The Merger Agreement includes customary representations, warranties and covenants of the parties to
the merger. The merger is conditioned on the approval of Registrants stockholders, the acquisition
of all necessary regulatory approvals and the redemption of Registrants 10 1/8% Senior Notes due
2006, which has been noticed for August 15, 2005. In addition, the merger is conditioned on the resolution of Registrants ongoing and
previously disclosed Securities and Exchange Commission (SEC) investigation, either in the form of
a notice from the Staff of the SEC that it will not recommend that charges be brought
against Registrant with respect to the SEC investigation, or under certain circumstances after
September 30, 2005, a final court or administrative order with respect to the SEC investigation,
which does not include fines, penalties or settlement that in the aggregate are substantial in
relation to Registrants financial condition and which does not include adverse restrictions on
Registrants business.
Parent will pay $15.00 per share of
Registrants common stock (Per Common Share Price) and $682,561,140.00 in the aggregate
for all issued and outstanding shares of Registrants Series C Perpetual Convertible Preferred
Stock (Series C shares), at the closing as merger consideration to Registrants stockholders. If
the merger becomes effective after December 9, 2005, then the Per Common Share Price will be reduced
as scheduled in the Merger Agreement and the aggregate amount to be paid to the holders of the
Series C shares will be increased as scheduled in the Merger Agreement.
The parties intend to cancel all of Registrants outstanding stock options, restricted stock units, and other equity-denominated
compensation upon the effectiveness of the merger, with payments to holders in respect of such
cancellations in lump sum cash payments, reduced, but not below zero, by any exercise prices and tax withholdings.
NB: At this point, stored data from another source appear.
/-! ### setCounter -/

@[simp] theorem setCounter_pending (n : Nat) (x : Counter) : (setCounter n x s).pending = s.pending := rfl
@[simp] theorem setCounter_regs (n : Nat) (x : Counter) : (setCounter n x s).regs = s.regs := rfl
@[simp] theorem setCounter_pairHeld (n : Nat) (x : Counter) : (setCounter n x s).pairHeld = s.pairHeld := rfl
@[simp] theorem setCounter_pairCap (n : Nat) (x : Counter) : (setCounter n x s).pairCap = s.pairCap := rfl
@[simp] theorem setCounter_rdata (n : Nat) (x : Counter) : (setCounter n x s).rdata = s.rdata := rfl
@[simp] theorem setCounter_chans (n : Nat) (x : Counter) : (setCounter n x s).chans = s.chans := rfl
@[simp] theorem setCounter_rings (n : Nat) (x : Counter) : (setCounter n x s).rings = s.rings := rfl
@[simp] theorem setCounter_book (n : Nat) (x : Counter) : (setCounter n x s).book = s.book := rfl
@[simp] theorem setCounter_cellar (n : Nat) (x : Counter) : (setCounter n x s).cellar = s.cellar := rfl
@[simp] theorem setCounter_rows (n : Nat) (x : Counter) : (setCounter n x s).rows = s.rows := rfl
@[simp] theorem setCounter_ports (n : Nat) (x : Counter) : (setCounter n x s).ports = s.ports := rfl
@[simp] theorem setCounter_presses (n : Nat) (x : Counter) : (setCounter n x s).presses = s.presses := rfl
@[simp] theorem setCounter_replicas (n : Nat) (x : Counter) : (setCounter n x s).replicas = s.replicas := rfl
@[simp] theorem setCounter_replicasOld (n : Nat) (x : Counter) : (setCounter n x s).replicasOld = s.replicasOld := rfl
@[simp] theorem setCounter_engine (n : Nat) (x : Counter) : (setCounter n x s).engine = s.engine := rfl
@[simp] theorem setCounter_fabric (n : Nat) (x : Counter) : (setCounter n x s).fabric = s.fabric := rfl
@[simp] theorem setCounter_funcs (n : Nat) (x : Counter) : (setCounter n x s).funcs = s.funcs := rfl
@[simp] theorem setCounter_events (n : Nat) (x : Counter) : (setCounter n x s).events = s.events := rfl
@[simp] theorem setCounter_time (n : Nat) (x : Counter) : (setCounter n x s).time = s.time := rfl
@[simp] theorem setCounter_cvTest (n : Nat) (x : Counter) : (setCounter n x s).cvTest = s.cvTest := rfl
@[simp] theorem setCounter_aux (n : Nat) (x : Counter) : (setCounter n x s).aux = s.aux := rfl
@[simp] theorem setCounter_power (n : Nat) (x : Counter) : (setCounter n x s).power = s.power := rfl
@[simp] theorem setCounter_errors (n : Nat) (x : Counter) : (setCounter n x s).errors = s.errors := rfl
@[simp] theorem setCounter_racking (n : Nat) (x : Counter) : (setCounter n x s).racking = s.racking := rfl
@[simp] theorem setCounter_cm (n : Nat) (x : Counter) : (setCounter n x s).cm = s.cm := rfl
@[simp] theorem setCounter_mgmt (n : Nat) (x : Counter) : (setCounter n x s).mgmt = s.mgmt := rfl
@[simp] theorem setCounter_pmu (n : Nat) (x : Counter) : (setCounter n x s).pmu = { s.pmu.keepEdge with counters := mputD {} n x s.pmu.counters } := rfl
@[simp] theorem setCounter_freeCount (n : Nat) (x : Counter) : (setCounter n x s).freeCount = s.freeCount := rfl
@[simp] theorem setCounter_serial (n : Nat) (x : Counter) : (setCounter n x s).serial = s.serial := rfl

/-! ### fset -/

@[simp] theorem fset_pending (f : Fld) (v : Nat) : (fset f v s).pending = s.pending := rfl
@[simp] theorem fset_pairHeld (f : Fld) (v : Nat) : (fset f v s).pairHeld = s.pairHeld := rfl
@[simp] theorem fset_pairCap (f : Fld) (v : Nat) : (fset f v s).pairCap = s.pairCap := rfl
@[simp] theorem fset_rdata (f : Fld) (v : Nat) : (fset f v s).rdata = s.rdata := rfl
@[simp] theorem fset_chans (f : Fld) (v : Nat) : (fset f v s).chans = s.chans := rfl
@[simp] theorem fset_rings (f : Fld) (v : Nat) : (fset f v s).rings = s.rings := rfl
@[simp] theorem fset_book (f : Fld) (v : Nat) : (fset f v s).book = s.book := rfl
@[simp] theorem fset_cellar (f : Fld) (v : Nat) : (fset f v s).cellar = s.cellar := rfl
@[simp] theorem fset_rows (f : Fld) (v : Nat) : (fset f v s).rows = s.rows := rfl
@[simp] theorem fset_ports (f : Fld) (v : Nat) : (fset f v s).ports = s.ports := rfl
@[simp] theorem fset_presses (f : Fld) (v : Nat) : (fset f v s).presses = s.presses := rfl
@[simp] theorem fset_replicas (f : Fld) (v : Nat) : (fset f v s).replicas = s.replicas := rfl
@[simp] theorem fset_replicasOld (f : Fld) (v : Nat) : (fset f v s).replicasOld = s.replicasOld := rfl
@[simp] theorem fset_engine (f : Fld) (v : Nat) : (fset f v s).engine = s.engine := rfl
@[simp] theorem fset_fabric (f : Fld) (v : Nat) : (fset f v s).fabric = s.fabric := rfl
@[simp] theorem fset_funcs (f : Fld) (v : Nat) : (fset f v s).funcs = s.funcs := rfl
@[simp] theorem fset_events (f : Fld) (v : Nat) : (fset f v s).events = s.events := rfl
@[simp] theorem fset_time (f : Fld) (v : Nat) : (fset f v s).time = s.time := rfl
@[simp] theorem fset_cvTest (f : Fld) (v : Nat) : (fset f v s).cvTest = s.cvTest := rfl
@[simp] theorem fset_aux (f : Fld) (v : Nat) : (fset f v s).aux = s.aux := rfl
@[simp] theorem fset_power (f : Fld) (v : Nat) : (fset f v s).power = s.power := rfl
@[simp] theorem fset_errors (f : Fld) (v : Nat) : (fset f v s).errors = s.errors := rfl
@[simp] theorem fset_racking (f : Fld) (v : Nat) : (fset f v s).racking = s.racking := rfl
@[simp] theorem fset_cm (f : Fld) (v : Nat) : (fset f v s).cm = s.cm := rfl
@[simp] theorem fset_mgmt (f : Fld) (v : Nat) : (fset f v s).mgmt = s.mgmt := rfl
@[simp] theorem fset_pmu (f : Fld) (v : Nat) : (fset f v s).pmu = s.pmu := rfl
@[simp] theorem fset_freeCount (f : Fld) (v : Nat) : (fset f v s).freeCount = s.freeCount := rfl
@[simp] theorem fset_serial (f : Fld) (v : Nat) : (fset f v s).serial = s.serial := rfl

/-! ### Accessors after setters -/

@[simp] theorem chan_setChan (n : Nat) (v : Chan) (h : msorted s.chans = true) : chan n (setChan n v s) = v :=
  mgetD_mputD_self h

theorem chan_setChan_other (n m : Nat) (v : Chan) (h : m ≠ n) : chan m (setChan n v s) = chan m s := mgetD_mputD_ne h

@[simp] theorem chan_modChan (n : Nat) (f : Chan → Chan) (h : msorted s.chans = true) :
    chan n (modChan n f s) = f (chan n s) := mgetD_mputD_self h

theorem chan_modChan_other (n m : Nat) (f : Chan → Chan) (h : m ≠ n) : chan m (modChan n f s) = chan m s := mgetD_mputD_ne h

@[simp] theorem ring_setRing (n : Nat) (v : Ring) (h : msorted s.rings = true) : ring n (setRing n v s) = v :=
  mgetD_mputD_self h

theorem ring_setRing_other (n m : Nat) (v : Ring) (h : m ≠ n) : ring m (setRing n v s) = ring m s := mgetD_mputD_ne h

@[simp] theorem ring_modRing (n : Nat) (f : Ring → Ring) (h : msorted s.rings = true) :
    ring n (modRing n f s) = f (ring n s) := mgetD_mputD_self h

theorem ring_modRing_other (n m : Nat) (f : Ring → Ring) (h : m ≠ n) : ring m (modRing n f s) = ring m s := mgetD_mputD_ne h

@[simp] theorem row_setRow (n : Nat) (v : Row) (h : msorted s.rows = true) : row n (setRow n v s) = v :=
  mgetD_mputD_self h

theorem row_setRow_other (n m : Nat) (v : Row) (h : m ≠ n) : row m (setRow n v s) = row m s := mgetD_mputD_ne h

@[simp] theorem row_modRow (n : Nat) (f : Row → Row) (h : msorted s.rows = true) :
    row n (modRow n f s) = f (row n s) := mgetD_mputD_self h

theorem row_modRow_other (n m : Nat) (f : Row → Row) (h : m ≠ n) : row m (modRow n f s) = row m s := mgetD_mputD_ne h

@[simp] theorem port_setPort (n : Nat) (v : Port) (h : msorted s.ports = true) : port n (setPort n v s) = v :=
  mgetD_mputD_self h

theorem port_setPort_other (n m : Nat) (v : Port) (h : m ≠ n) : port m (setPort n v s) = port m s := mgetD_mputD_ne h

@[simp] theorem port_modPort (n : Nat) (f : Port → Port) (h : msorted s.ports = true) :
    port n (modPort n f s) = f (port n s) := mgetD_mputD_self h

theorem port_modPort_other (n m : Nat) (f : Port → Port) (h : m ≠ n) : port m (modPort n f s) = port m s := mgetD_mputD_ne h

@[simp] theorem press_setPress (n : Nat) (v : Press) (h : msorted s.presses = true) : press n (setPress n v s) = v :=
  mgetD_mputD_self h

theorem press_setPress_other (n m : Nat) (v : Press) (h : m ≠ n) : press m (setPress n v s) = press m s := mgetD_mputD_ne h

@[simp] theorem press_modPress (n : Nat) (f : Press → Press) (h : msorted s.presses = true) :
    press n (modPress n f s) = f (press n s) := mgetD_mputD_self h

theorem press_modPress_other (n m : Nat) (f : Press → Press) (h : m ≠ n) : press m (modPress n f s) = press m s := mgetD_mputD_ne h

@[simp] theorem replica_setReplica (n : Nat) (v : Replica) (h : msorted s.replicas = true) : replica n (setReplica n v s) = v :=
  mgetD_mputD_self h

theorem replica_setReplica_other (n m : Nat) (v : Replica) (h : m ≠ n) : replica m (setReplica n v s) = replica m s := mgetD_mputD_ne h

@[simp] theorem replica_modReplica (n : Nat) (f : Replica → Replica) (h : msorted s.replicas = true) :
    replica n (modReplica n f s) = f (replica n s) := mgetD_mputD_self h

theorem replica_modReplica_other (n m : Nat) (f : Replica → Replica) (h : m ≠ n) : replica m (modReplica n f s) = replica m s := mgetD_mputD_ne h

@[simp] theorem func_setFunc (n : Nat) (v : Func) (h : msorted s.funcs = true) : func n (setFunc n v s) = v :=
  mgetD_mputD_self h

theorem func_setFunc_other (n m : Nat) (v : Func) (h : m ≠ n) : func m (setFunc n v s) = func m s := mgetD_mputD_ne h

@[simp] theorem func_modFunc (n : Nat) (f : Func → Func) (h : msorted s.funcs = true) :
    func n (modFunc n f s) = f (func n s) := mgetD_mputD_self h

theorem func_modFunc_other (n m : Nat) (f : Func → Func) (h : m ≠ n) : func m (modFunc n f s) = func m s := mgetD_mputD_ne h

@[simp] theorem counter_setCounter (n : Nat) (v : Counter) (h : msorted s.pmu.counters = true) : counter n (setCounter n v s) = v :=
  mgetD_mputD_self h

theorem counter_setCounter_other (n m : Nat) (v : Counter) (h : m ≠ n) : counter m (setCounter n v s) = counter m s := mgetD_mputD_ne h

@[simp] theorem chan_setReg (i : Nat) (r : Reg) (w : Word) : chan i (setReg r w s) = chan i s := rfl
@[simp] theorem chan_setRing (i : Nat) (n : Nat) (x : Ring) : chan i (setRing n x s) = chan i s := rfl
@[simp] theorem chan_setRow (i : Nat) (r : Nat) (x : Row) : chan i (setRow r x s) = chan i s := rfl
@[simp] theorem chan_setPort (i : Nat) (g : Nat) (x : Port) : chan i (setPort g x s) = chan i s := rfl
@[simp] theorem chan_setPress (i : Nat) (k : Nat) (x : Press) : chan i (setPress k x s) = chan i s := rfl
@[simp] theorem chan_setReplica (i : Nat) (k : Nat) (x : Replica) : chan i (setReplica k x s) = chan i s := rfl
@[simp] theorem chan_setFunc (i : Nat) (f : Nat) (x : Func) : chan i (setFunc f x s) = chan i s := rfl
@[simp] theorem chan_setCounter (i : Nat) (n : Nat) (x : Counter) : chan i (setCounter n x s) = chan i s := rfl
@[simp] theorem chan_fset (i : Nat) (f : Fld) (v : Nat) : chan i (fset f v s) = chan i s := rfl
Registrant and Parent currently expect the merger to close in the fourth quarter of 2005.
In addition, Registrant has agreed, among other things and subject to certain exceptions as
described in the Merger Agreement, (i) to conduct its business in the ordinary course consistent
with past practice during the interim period between the execution of the Merger Agreement and
consummation of the merger, (ii) not to engage in certain transactions during such period, (iii) to
use commercially reasonable efforts to resolve the SEC investigation as described above and (iv) to
cause a special stockholder meeting to be held to consider approval of the merger and the other
transactions contemplated by the Merger Agreement.
The Merger Agreement prohibits Registrant from soliciting or entertaining alternative business
acquisition proposals, subject to certain exceptions for proposals that are reasonably likely to be
superior, and contains certain termination rights for both Registrant and Parent. Either party may
terminate the agreement if the merger is not closed by March 31, 2006, if the merger is not approved by
Registrants stockholders or upon other customary events. Parent may terminate the Merger Agreement
if Registrants Board of Directors changes or does not reaffirm its recommendation of the merger.
Registrant may terminate the merger to accept an alternative business acquisition proposal that is
found to be superior by its Board of Directors. Upon termination of the Merger Agreement under
specified circumstances, Registrant may be required to pay Parent a termination fee of $57.4
million.
Immediately following the merger,
Registrants subsidiary Direct Merchants Credit Card Bank, National Association, will
be merged with and into HSBC Bank Nevada, NA, and as a result of the bank merger, HSBC Bank Nevada
will survive as a wholly-owned subsidiary of Parent.
Parent has also executed a stockholder agreement with stockholders
who hold approximately 44%
of the outstanding voting stock of Registrant, pursuant to which the stockholders have given Parent a proxy to vote all of the shares
of Registrants capital stock that the stockholders beneficially own in favor of adoption of the Merger Agreement and approval of the
merger and against any alternative business acquisition proposal.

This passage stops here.